Шрифт:
Закладка:
Голова моя кружилась, сердце ныло, ноги дрожали, я машинально опустился на близстоящий стул, машинально засунул руку в боковой карман и вынул из него баночку с эфиром, ту самую баночку, которую я сегодня утром, впопыхах, сунул в карман и забыл о ней.
Я быстро поднялся со стула и подумал: «Все равно если не поможет, то и не повредит». Я поднёс баночку к ее носу.
Я держал минуту или две. Лицо ее так же было покойно, мертво, ноздри не шевелились и не дрожал ни один мускул. Нерокомский заботливо и участливо, пристально следил за моими движениями.
– Вы бы того, – посоветовал он шепотом, – платок намочили эфиром и положили бы.
Не сознавая ясно, что говорит он, я выдернул платок и опрокинул на него баночку. Я хотел слегка смочить его, но руки не слушались, и вся баночка вылилась.
Он взял у меня платок и положил его на нос и на рот ей. Сильный, резкий запах эфира понесся по зале.
LIХ
Мы молча стояли и смотрели. Мы ждали. Петр Степаныч смотрел на нее каким-то сосредоточенным, свирепым, казалось мне, взглядом. Он точно магнетизировал ее.
«Он, верно, проклинает ее за ее самоубийство», – подумал я.
В комнате была удивительная, почти полная тишина. Только в передней громко зевали будочники; у меня кружилась голова, меня качало, как будто сознание покидало меня. Но вдруг я очнулся.
– Смотрите! Смотрите!.. Видите!.. – шепотом быстро говорил мне мой спутник.
Я взглянул на ее лицо. Оно краснело или, лучше сказать, темнело в темноте вечера.
В следующее мгновение ее грудь начала медленно, медленно, но высоко подниматься, и из нее вырвался вздох, с каким-то глухим хрипом в горле. Она поднесла руку к платку с эфиром и тихо стянула его. Затем повернула голову набок, снова тяжело вздохнула и начала дышать сильнее, глубже, чаще, с тихими стонами.
Мой спутник взглянул на небо и перекрестился большим крестом, а вслед за ним я сделал то же и затем стремглав побежал к доктору.

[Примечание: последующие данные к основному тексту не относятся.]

/-- Removed translations leave a core: its TLB, the blocks that its copy engine has not sent, its transactions. -/
def Core.shoot (k : Core) (kind : ShootKind) (gone : List TlbEntry) : Core :=
  let k := k.failTx kind gone
  { k with
    tlb := k.tlb.filter (fun e => !kind.hits e)
    copy := { k.copy with cmds := k.copy.cmds.map (fun c => { c with blocks := c.blocks.map (fun b =>
      if !b.asked && !b.sent && b.to_.any kind.hits then { b with to_ := none } else b) }) } }

/-- Removed translations leave a cluster: its TLB, its walker, its rooks' ports. -/
def Cluster.shoot (k : Cluster) (kind : ShootKind) : Cluster :=
  { k with
    tlb := k.tlb.filter (fun e => !kind.hits e)
    walks := k.walks.map (fun w => { w with stale := true })
    rooks := k.rooks.map (fun r => { r with ports := r.ports.map (fun p => { p with xlat := p.xlat.filter (fun e => !kind.hits e) }) }) }

/-- What of a core a shootdown waits for beyond the accesses under way: blocks that its engine will write, commits (R349). -/
def Core.shootWaits (k : Core) (kind : ShootKind) (gone : List TlbEntry) : List Nat :=
  (k.copy.cmds.flatMap (fun c => (c.blocks.filter (fun b => (b.asked || b.sent) && b.to_.any kind.hits)).map CopyBlock.num))
    ++ ((List.range 16).filterMap (fun i =>
      let sl := k.slot i
      match sl.block, sl.tx with
      | some b, some x => if x.sectors.any (fun y => y.vas.any (kind.covers gone sl.ctx)) then some b.id else none
      | _, _ => none))
    ++ (match k.mirror with
      | some m => (m.store.filter (fun h => kind.covers gone h.access.ctx h.access.va)).map (fun h => h.access.id)
      | none => [])

/-- An agent's accesses lie within a shootdown's reach: threads and engines of its cores, ports and drains of its clusters. -/
def inReach (cores : List CoreKey) (clus : List ClusterKey) : Agent → Bool
  | .thread t => cores.contains t.core
  | .engine c _ _ => cores.contains c
  | .port r _ _ => clus.contains (r / 4)
  | .drain r _ => clus.contains (r / 4)
  | .launchUnit _ => false
  | .host _ => false

/-- Stores of the clusters' memory ports that have been performed and whose acknowledgements are under way, translated by removed entries (R349). -/
def State.portStores (s : State) (clus : List ClusterKey) (kind : ShootKind) (gone : List TlbEntry) : List (Nat × Nat × Nat) :=
  s.agenda.filterMap (fun p => match p.ev with
    | .memoryPortReply r q seq _ _ _ =>
      if clus.contains (r / 4) && ((s.rook r).port q).busy.any (fun b => b.seq = seq && b.store && kind.covers gone (((s.rook r).cfg.map RookCfg.ctx).getD 0) b.va)
      then some (r, q, seq) else none
    | _ => none)

/-- A shootdown reaches every holder and notes the accesses that it waits for (R349). -/
def State.shootdown (s : State) (t : ThreadRef) (id : Nat) (sc : Scope) (kind : ShootKind) : State :=
  let cores := s.coresIn sc t.core
  let clus := s.clustersIn sc t.core
  let gone := (s.cores.filter (fun e => cores.contains e.1)).flatMap (fun e => e.2.tlb.filter kind.hits)
    ++ (s.clusters.filter (fun e => clus.contains e.1)).flatMap (fun e =>
      e.2.tlb.filter kind.hits ++ e.2.rooks.toList.flatMap (fun r => (r.ports.toList.filterMap MemPort.xlat).filter kind.hits))
  let under := (s.agenda.filterMap (fun p => accessOf p.ev)).filter (fun a => inReach cores clus a.agent && kind.covers gone a.ctx a.va)
  let acks := s.agenda.filterMap (fun p => match p.ev with
    | .storeAcknowledgement k => if inReach cores clus k.agent && kind.covers gone k.ctx k.va then some k.id else none
    | _ => none)
  let extra := acks ++ (s.cores.filter (fun e => cores.contains e.1)).flatMap (fun e => e.2.shootWaits kind gone)
  let s : State := { s with
    cores := s.cores.map (fun e => (e.1, if cores.contains e.1 then Core.shoot e.2 kind gone else e.2))
    clusters := s.clusters.map (fun e => (e.1, if clus.contains e.1 then Cluster.shoot e.2 kind else e.2))
    shootdowns := s.shootdowns ++ [{ thread := t, id := id, loads := (under.filter (fun a => !countsAck a.op)).map Access.id
                                     stores := (under.filter (fun a => countsAck a.op)).map Access.id ++ extra
                                     ports := s.portStores clus kind gone }] }
  s.postAt (s.cycle + 30 + 2 * s.broadcast t.core sc) 0 (.shootdownCompletion t id)

/-- tlbi, KIND 0: every entry of the writer's context (R348). -/
def execTlbiContext (t : ThreadRef) (id : Nat) (scope : Scope) (s : State) : Result :=
  .next (s.shootdown t id scope (.context (s.slot t.core t.slot).ctx))

/-- tlbi, KIND 1: the page that holds a virtual address (R348). -/
def execTlbiPage (t : ThreadRef) (id : Nat) (scope : Scope) (va : Word) (s : State) : Result :=
  .next (s.shootdown t id scope (.page (s.slot t.core t.slot).ctx va.toNat))

/-- tlbi, KIND 2: every entry of every context (R348). -/
def execTlbiAll (t : ThreadRef) (id : Nat) (scope : Scope) (s : State) : Result := .next (s.shootdown t id scope .all)

/-- An access that a shootdown waits for is not over. -/
def State.shootdownLive (s : State) (d : Shootdown) : Bool :=
  s.agenda.any (fun p => (match accessOf p.ev with
    | some a => d.loads.contains a.id || d.stores.contains a.id
    | none => false) || (match ackOf p.ev with
    | some n => d.stores.contains n
    | none => false))
  || d.ports.any (fun (r, q, seq) => ((s.rook r).port q).busy.any (fun b => b.seq = seq))
  || s.cores.any (fun (_, k) =>
    k.copy.cmds.any (fun c => c.blocks.any (fun b => d.stores.contains b.num))
    || (List.range 16).any (fun i => (k.slot i).block.any (fun b => d.stores.contains b.id))
    || k.mirror.any (fun m => m.store.any (fun h => d.stores.contains h.access.id)))

/-- The shootdown completes once every access that used a removed entry is over (R349). -/
def execShootdownCompletion (t : ThreadRef) (id : Nat) (s : State) : Result :=
  match s.shootdowns.find? (fun d => d.thread = t && d.id = id) with
  | none => .next s
  | some d =>
    if s.shootdownLive d then .next (s.postAt (s.cycle + 1) 0 (.shootdownCompletion t id))
    else
      let s := { s with shootdowns := s.shootdowns.filter (fun x => !(x.thread = t && x.id = id)) }
      match s.waiting? t id with
      | none => .next s
      | some _ => .next (s.endWait t (fun sl => { sl with readyAt := max sl.readyAt s.cycle }))

end Sys2Proof.Machine
end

– Доктор! Доктор! – зашептал я с радостью, бросаясь во внутренние комнаты. – Доктор! Она жива… она дышит, – говорил я шепотом, точно боялся разбудить ее.

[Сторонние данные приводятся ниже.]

-- ==== Sys2Proof/Machine/Image.lean ====
section
/-! DEFINITION. Accesses that units make in a context with supervisor privilege (R418), configuration images and what they say (R285, R296–R299), function maps (R300) and image caches (R301). -/

namespace Sys2Proof.Machine

open Sys2Proof

/-! ### Accesses of units in a context (R418) -/

/-- What a walk of a unit answers: the leaf; that no walk succeeds; a malformed entry with its address; or that an entry's sector is locked, so that the read waits (R279). -/
inductive UnitWalk where
  | leaf (e : TlbEntry)
  | none
  | malformed (pa : PhysAddr) (entry : Word)
  | locked
  deriving DecidableEq, Repr

/-- A read with a given time waits for a sector that a commit has locked (R279). -/
def State.unitLocked (s : State) (t : Nat) (pa : PhysAddr) : Bool := (s.sector pa).lock.isSome && (s.sector pa).rts < t

/-- A walk of the page tables as they stand at this moment, from a level downward (R342, R344). -/
def State.walkFrom (s : State) (p : PkgKey) (ctx t : Nat) (va : Word) (level : Nat) (table : PhysAddr) : Nat → UnitWalk
  | 0 => .none
  | n + 1 =>
    let at_ := pteAddr table va.toNat level
    let x : Word := BitVec.ofNat 64 (bytesNat (Memory.getN s.mem at_ 8))
    if s.unitLocked t at_ then .locked
    else match readPte (s.pod0 p) (s.pkg p).podN p ctx va.toNat level x with
    | .table next => s.walkFrom p ctx t va (level + 1) next n
    | .leaf e => .leaf e
    | .invalid => .none
    | .malformed => .malformed at_ x

/-- A unit's walk for an address of a context, with a time. -/
def State.unitWalk (s : State) (p : PkgKey) (ctx t : Nat) (va : Word) : UnitWalk :=
  match getKey (s.pkg p).ctxs ctx with
  | none => .none
  | some d => s.walkFrom p ctx t va 1 d.root 3

/-- The leaf that a context's tables hold for an address. -/
def State.leafOf (s : State) (p : PkgKey) (ctx : Nat) (va : Word) : Option TlbEntry :=
  match s.unitWalk p ctx 0 va with
  | .leaf e => some e
  | _ => none

/-- A unit's walk that met a malformed entry is logged with the entry's address (R344, R393). -/
def State.logWalk (s : State) (k : ClusterKey) (ctx : Nat) (va : Word) : State :=
  match (if wordBits va 63 55 = 0 then s.unitWalk (pkgOfClu k) ctx 0 va else .none) with
  | .malformed pa x => s.logError (dieOfClu k) (LogEvent.ofClu 9 0x081 0 k (BitVec.ofNat 64 (pa % 2 ^ 42)) x)
  | _ => s

/-- A unit's translation of an address. -/
inductive UnitXlat where
  | entry (e : TlbEntry)
  /-- SUB 1 or 2, as R290 and R300 number the failures -/
  | fail (sub : Nat)
  | locked
  deriving DecidableEq, Repr

/-- A unit's translation, with the permission that its access needs (R100, R102, R418). -/
def State.unitXlat (s : State) (p : PkgKey) (ctx t : Nat) (va : Word) (ok : TlbEntry → Bool) : UnitXlat :=
  if va.getLsbD 63 then .fail 2
  else if wordBits va 62 55 ≠ 0 then .fail 1
  else match s.unitWalk p ctx t va with
    | .leaf e => if ok e then .entry e else .fail 2
    | .locked => .locked
    | _ => .fail 1

/-- What a unit reads: bytes; the failure with its address (SUB 4: a poisoned sector); or that it must wait for a lock. -/
inductive UnitRead where
  | ok (bs : List Byte)
  | fail (sub : Nat) (addr : Word)
  | wait
  deriving DecidableEq, Repr

/-- The pieces of a range that lie in one sector each: address and length. -/
def sectorPieces (va : Word) (n : Nat) : List (Word × Nat) :=
  (List.range ((va.toNat % 64 + n + 63) / 64)).map (fun i =>
    let a := if i = 0 then va.toNat else va.toNat / 64 * 64 + 64 * i
    (BitVec.ofNat 64 a, min (64 - a % 64) (va.toNat + n - a)))

/-- A unit reads n bytes in a context with supervisor privilege and a time: R is needed, U is not (R279, R418). -/
def State.unitRead (s : State) (p : PkgKey) (ctx t : Nat) (va : Word) (n : Nat) : UnitRead :=
  (sectorPieces va n).foldl (fun r (a, k) =>
    match r with
    | .ok bs =>
      (match s.unitXlat p ctx t a (fun e => e.r) with
      | .fail sub => .fail sub a
      | .locked => .wait
      | .entry e =>
        let pa := e.phys a.toNat
        if s.unitLocked t pa then .wait
        else if (s.sector pa).poison.isSome then .fail 4 a else .ok (bs ++ Memory.getN s.mem pa k))
    | r => r) (.ok [])

/-- Where a unit's write of n bytes in one context goes: each sector's piece with its leaf; none when one of them faults (R418). -/
def State.unitTargets (s : State) (p : PkgKey) (ctx : Nat) (va : Word) (n : Nat) : Option (List (TlbEntry × PhysAddr × Nat)) :=
  (sectorPieces va n).foldr (fun (a, k) r =>
    match r, s.unitXlat p ctx 0 a (fun e => e.w) with
    | some l, .entry e => some ((e, e.phys a.toNat, k) :: l)
    | _, _ => none) (some [])

/-- A unit of a cluster writes bytes in a context with logical time ts: one store for each sector, which takes its turn at its home; some of the words may be poisoned, by offset; none when the write faults (R257, R279, R418). -/
def State.ctxWrite (s : State) (ag : Agent) (src : ClusterKey) (ctx : Nat) (va : Word) (bs : List Byte) (ts : Nat) (poison : List (Nat × Nat)) : Option State :=
  (s.unitTargets (pkgOfClu src) ctx va bs.length).map (fun l =>
    (l.foldl (fun (acc : Nat × State) (e, pa, n) =>
      let bad := (poison.find? (fun x => acc.1 ≤ 8 * x.1 && 8 * x.1 < acc.1 + n)).map Prod.snd
      (acc.1 + n, acc.2.post s.now (agentRank ag) (.homeStore (acc.2.unitStore ag src e.home pa ((bs.drop acc.1).take n) ts e.v e.code bad)))) (0, s)).2)

/-! ### The image (R296–R298) -/

/-- The doubleword at an offset of an image. -/
def imgDw (img : List Word) (off : Nat) : Word := img.getD (off / 8) 0

/-- MODE: 0 server, 1 stream, 2 drain (R297). -/
def imgMode (img : List Word) : Nat := wordBits (imgDw img 0) 17 16
/-- PHASE: census (R297). -/
def imgCensus (img : List Word) : Bool := (imgDw img 0).getLsbD 18
/-- SIZE in bytes (R297). -/
def imgSize (img : List Word) : Nat := wordBits (imgDw img 0) 15 0
/-- HANG in cycles: 0 disables, 1–1,023 act as 1,024 (R297). -/
def imgHang (img : List Word) : Nat :=
  let n := wordBits (imgDw img 8) 31 0
  if n = 0 then 0 else max n 1024
/-- MAP (R297). -/
def imgMap (img : List Word) : Word := imgDw img 16
/-- The count n of a cell (R283, R296). -/
def imgCount (img : List Word) (cell : Nat) : Nat := wordBits (imgDw img (0x2040 + 8 * cell)) 4 0
/-- Doubleword j of edge block b (R298). -/
def imgBlock (img : List Word) (b j : Nat) : Word := imgDw img (0x2240 + 64 * b + 8 * j)

/-- A cell instruction (R285); directions are 0 N, 1 E, 2 S, 3 W. -/
structure CellInstr where
  op : Nat
  sa : Nat
  sb : Nat
  sc : Nat
  dout : List Nat
  cout : List Nat
  /-- control input direction of cbr and steer -/
  cin : Nat
  lx : Nat
  lw : Bool
  tgt : Nat
  imm : Word
  deriving DecidableEq, Repr

/-- The fields of an instruction word (R285). -/
def cellInstr (w : Word) : CellInstr :=
  { op := wordBits w 63 58, sa := wordBits w 57 55, sb := wordBits w 54 52, sc := wordBits w 51 49
    dout := (List.range 4).filter (fun d => w.getLsbD (48 - d)), cout := (List.range 4).filter (fun d => w.getLsbD (44 - d))
    cin := wordBits w 42 41, lx := wordBits w 40 39, lw := w.getLsbD 38, tgt := wordBits w 37 34
    imm := (w.setWidth 32).signExtend 64 }

/-- Instruction i of a cell. -/
def imgInstr (img : List Word) (cell i : Nat) : CellInstr := cellInstr (imgDw img (0x40 + 128 * cell + 8 * i))

/-- A compare, whose result bit also goes out as control tokens (R286). -/
def CellInstr.isCompare (c : CellInstr) : Bool := c.op = 0x0D || c.op = 0x0E || c.op = 0x0F || c.op = 0x16
/-- An operation that consumes a control token (R286). -/
def CellInstr.isControl (c : CellInstr) : Bool := c.op = 0x17 || c.op = 0x18
/-- The directions whose data queues the instruction reads: those that its source fields name (log 40). -/
def CellInstr.reads (c : CellInstr) : List Nat :=
  (([c.sa, c.sb, c.sc].filter (fun x => 1 ≤ x && x ≤ 4)).map (· - 1)).eraseDups
/-- The directions of its data outputs; cbr has none (R286). -/
def CellInstr.writes (c : CellInstr) : List Nat := if c.op = 0x17 then [] else c.dout
/-- The directions of its control outputs. -/
def CellInstr.controls (c : CellInstr) : List Nat := if c.isCompare then c.cout else []

/-- The cell next to a cell in a direction (R281). -/
def neighbour (cell d : Nat) : Option Nat :=
  if d = 0 then (if cell < 8 then none else some (cell - 8))
  else if d = 1 then (if cell % 8 = 7 then none else some (cell + 1))
  else if d = 2 then (if 56 ≤ cell then none else some (cell + 8))
  else if cell % 8 = 0 then none else some (cell - 1)

/-- Units beside the cells, numbered from 64: 64–67 memory ports, 68–69 counter chains, 70–71 reduction units, 72–75 special-function units, 76 butterfly, 77 argument port, 78 result port, 80 + c link channel c (R281). -/
def edgeUnit (cell d : Nat) : Option Nat :=
  if d = 0 ∧ cell < 8 then some (64 + cell)
  else if d = 1 ∧ cell % 8 = 7 then (if cell = 7 then some 78 else some (80 + cell / 8))
  else if d = 2 ∧ 56 ≤ cell then (if cell ≤ 60 then some (72 + (cell - 56)) else none)
  else if d = 3 ∧ cell % 8 = 0 then some 77
  else none

/-- KIND of memory port p: 0 unused, 1 load, 2 store, 3 store-ack (R298). -/
def portKind (img : List Word) (p : Nat) : Nat := wordBits (imgBlock img p 0) 1 0
/-- MODE AG of memory port p (R298). -/
def portAg (img : List Word) (p : Nat) : Bool := (imgBlock img p 0).getLsbD 2
/-- The access size of memory port p (R289). -/
def portSize (img : List Word) (p : Nat) : Nat := 2 ^ wordBits (imgBlock img p 0) 5 3
/-- STAGE of memory port p (R298). -/
def portStage (img : List Word) (p : Nat) : Nat := wordBits (imgBlock img p 0) 15 8
/-- The coding of a link channel: 0 unused, 1 inbound, 2 outbound (R298). -/
def linkDir (img : List Word) (c : Nat) : Nat := wordBits (imgBlock img 13 0) (8 * c + 7) (8 * c)

/-- An edge unit is enabled for a cell's reading or writing (R299, log 41). -/
def unitEnabled (img : List Word) (unit : Nat) (write : Bool) : Bool :=
  if unit < 68 then portKind img (unit - 64) != 0
  else if unit < 70 then (imgBlock img (unit - 64) 0).getLsbD 63
  else if unit < 72 then wordBits (imgBlock img (unit - 64) 0) 5 4 != 0
  else if unit < 76 then (imgBlock img (unit - 64) 0).getLsbD 7
  else if unit = 76 then (imgBlock img 12 0).getLsbD 9 && imgMode img != 2
  else if unit = 77 then !write && imgMode img = 0
  else if unit = 78 then write && imgMode img = 0
  else linkDir img (unit - 80) = (if write then 2 else 1)

/-- The bits of an edge block's doubleword that a field may set (R298). -/
def blockMask (b j : Nat) : Word :=
  if b < 4 then (if j = 0 then 0xFF3F else 0xFFFFFFFFFFFFFFFF)
  else if b < 6 then (if j = 0 then 0x800000000000FFFF else if j < 3 then 0xFFFF else if j = 3 then 0x1F else 0)
  else if b < 8 then (if j = 0 then 0x37 else 0)
  else if b < 12 then (if j = 0 then 0x87 else 0)
  else if b = 12 then (if j = 0 then 0x3FF else if j < 6 then 0xFFFFFFFFFFFFFFFF else 0)
  else if j = 0 then 0xFFFFFFFFFFFFFF00 else 0

/-- The fields of an edge block hold stated values (R298). -/
def blockFieldsOk (img : List Word) (b : Nat) : Bool :=
  let x := imgBlock img b 0
  if b < 4 then wordBits x 5 3 ≤ 3
  else if b < 6 then !x.getLsbD 63 || (1 ≤ (imgBlock img b 3).toNat && (imgBlock img b 3).toNat ≤ 16)
  else if b < 8 then wordBits x 2 0 ≤ 5 && wordBits x 5 4 ≤ 2
  else if b < 12 then wordBits x 2 0 ≤ 5
  else if b = 12 then wordBits x 2 0 ≤ 6 && wordBits x 8 6 ≤ 5
  else (List.range 7).all (fun c => linkDir img (c + 1) ≤ 2)

/-- A cell's use of a direction for data: a neighbour or an enabled unit stands there (R299). -/
def dirOk (img : List Word) (cell d : Nat) (write : Bool) : Bool :=
  (neighbour cell d).isSome || (edgeUnit cell d).any (fun u => unitEnabled img u write)

/-- A cell instruction that R299 accepts. -/
def cellInstrOk (img : List Word) (cell i : Nat) : Bool :=
  let w := imgDw img (0x40 + 128 * cell + 8 * i)
  let c := cellInstr w
  1 ≤ c.op && c.op ≤ 0x1B && c.sa != 7 && c.sb != 7 && c.sc != 7 && wordBits w 33 32 = 0
    && (!c.isControl || wordBits w 44 43 = 0)
    && c.reads.all (fun d => dirOk img cell d false)
    && c.writes.all (fun d => dirOk img cell d true)
    && c.controls.all (fun d => (neighbour cell d).isSome)
    && (!c.isControl || (neighbour cell c.cin).isSome)

/-- The fabric accepts the image (R299). -/
def imageOk (img : List Word) : Bool :=
  let h := imgDw img 0
  9664 ≤ imgSize img && imgSize img ≤ 24576 && imgMode img ≤ 2
    && wordBits h 31 19 = 0 && 1 ≤ wordBits h 40 32 && wordBits h 40 32 ≤ 256 && wordBits h 63 41 = 0
    && wordBits (imgDw img 8) 63 32 = 0
    && wordBits (imgMap img) 5 0 = 0 && wordBits (imgMap img) 63 55 = 0
    && (List.range 5).all (fun j => imgDw img (24 + 8 * j) = 0)
    && (List.range 64).all (fun c => (imgDw img (0x2040 + 8 * c)).toNat ≤ 16)
    && (List.range 14).all (fun b => blockFieldsOk img b && (List.range 8).all (fun j => imgBlock img b j &&& ~~~(blockMask b j) = 0))
    && (List.range 64).all (fun c => (List.range (imgCount img c)).all (fun i => cellInstrOk img c i))

/-! ### Function maps and image caches (R300, R301) -/

/-- The address of a function's map entry in a context (R300). -/
def State.mapEntry (s : State) (p : PkgKey) (ctx fid : Nat) : Word :=
  ((getKey (s.pkg p).ctxs ctx).map CtxDesc.fmap).getD 0 + BitVec.ofNat 64 (16 * fid)

/-- What a context's function map and memory hold for a function (R299, R300). -/
inductive ImageFound where
  /-- the image, with the latency of its first sector from the cluster -/
  | image (img : List Word) (lat : Nat)
  /-- V = 0, or the entry cannot be read: the failure that answers the request -/
  | unmapped (f : FaultRec)
  /-- the image cannot be read or breaks R299: the failure, the latency, and SIZE as far as it was read -/
  | refused (f : FaultRec) (lat size : Nat)
  deriving DecidableEq, Repr

/-- The answer for a function that is not mapped (R302). -/
def notMapped : FaultRec := { sub := 5, stage := 0, addr := 0 }

/-- The latency of a sector of a context from a cluster (R261); of an address that is not mapped, that of the cluster's own home (log 141). -/
def State.sectorLatency (s : State) (clu : ClusterKey) (ctx : Nat) (va : Word) : Nat :=
  match s.leafOf (pkgOfClu clu) ctx va with
  | some e => s.accessLatency clu e.home (e.phys va.toNat)
  | none => s.homeLatency clu clu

Он сидел за письменным столом; на нем был старый истасканный студенческий сюртук Медико-хирургической академии.
Он быстро вскочил, и мы вошли в залу, а Нерокомский уже держал ее. Она прислонилась головой к его плечу.
Доктор взял ее за руку и пристально, смотря на ее лицо, с закрытыми глазами щупал ее пульс. Она дышала тяжело и медленно и вся тряслась и дрожала.
– Доктор! – сказал я ему тихо. – Нет ли у вас чего-нибудь теплого… закутать ее… Ветер теперь такой холодный.
– Сейчас… я поищу, – сказал он.
И он дал мне старую студенческую шинель. Мы закутали ее в эту шинель и при помощи будочников снесли на улицу. Будочник скричал извозчиков. Я посадил ее на одного, на другого сел Нерокомский.
– Я провожу вас, – сказал он, и мы отправились. Я повез ее к себе в номер, бережно и крепко поддерживая ее.
LX
Мне теперь живо представляется пережитое тогда мною. Я помню все страстные ощущения, перенесенные мною на Кавказе и в Севастополе. Но, мне кажется, ни одно из них не было сильнее, радостнее той минуты, когда я убедился, что она жива, что жизнь ее вернулась.
Я помню, как я тогда вез ее, закутанную в шинель, прижимая ее к себе и думая, как будут рады Анна Николаевна и Павел Михайлович.
Привезя ее к себе, я поместил ее в свободный номер (благо нашелся такой). Ее раздели, уложили в постель. На все мои вопросы она упорно молчала и покорно выполняла все, что ей говорили. Это был вполне пассивный субъект. Я нашел коридорную горничную, и она провела ночь с ней, в ее номере.
На другой день я не узнал ее. На вид она казалась лучше. Но с ней был жар. Она не могла понять самых простых вещей. Я бросился к доктору.
По отзыву хозяйки и Петра Степаныча (который пришел ко мне с раннего утра), доктор Г., ассистент одного из медицинских светил, – был вполне надежен в этом случае.
Он приехал и сказал, что через два-три дня только можно определить болезнь. А через три дня объявил, что у ней Febris recurrens – возвратная горячка, осложненная еще какими-то мозговыми страданьями. Он предупредила меня, что положение ее крайне опасно, что ей нужен абсолютный покой. Он прописал ей обвертывания холодными мокрыми простынями, глотанье льду и на голову, если будет бред усиливаться, – непременно и обязательно рубленый лед.
– А там, – сказал он, – что будет?.. Может быть, натура сама переработает.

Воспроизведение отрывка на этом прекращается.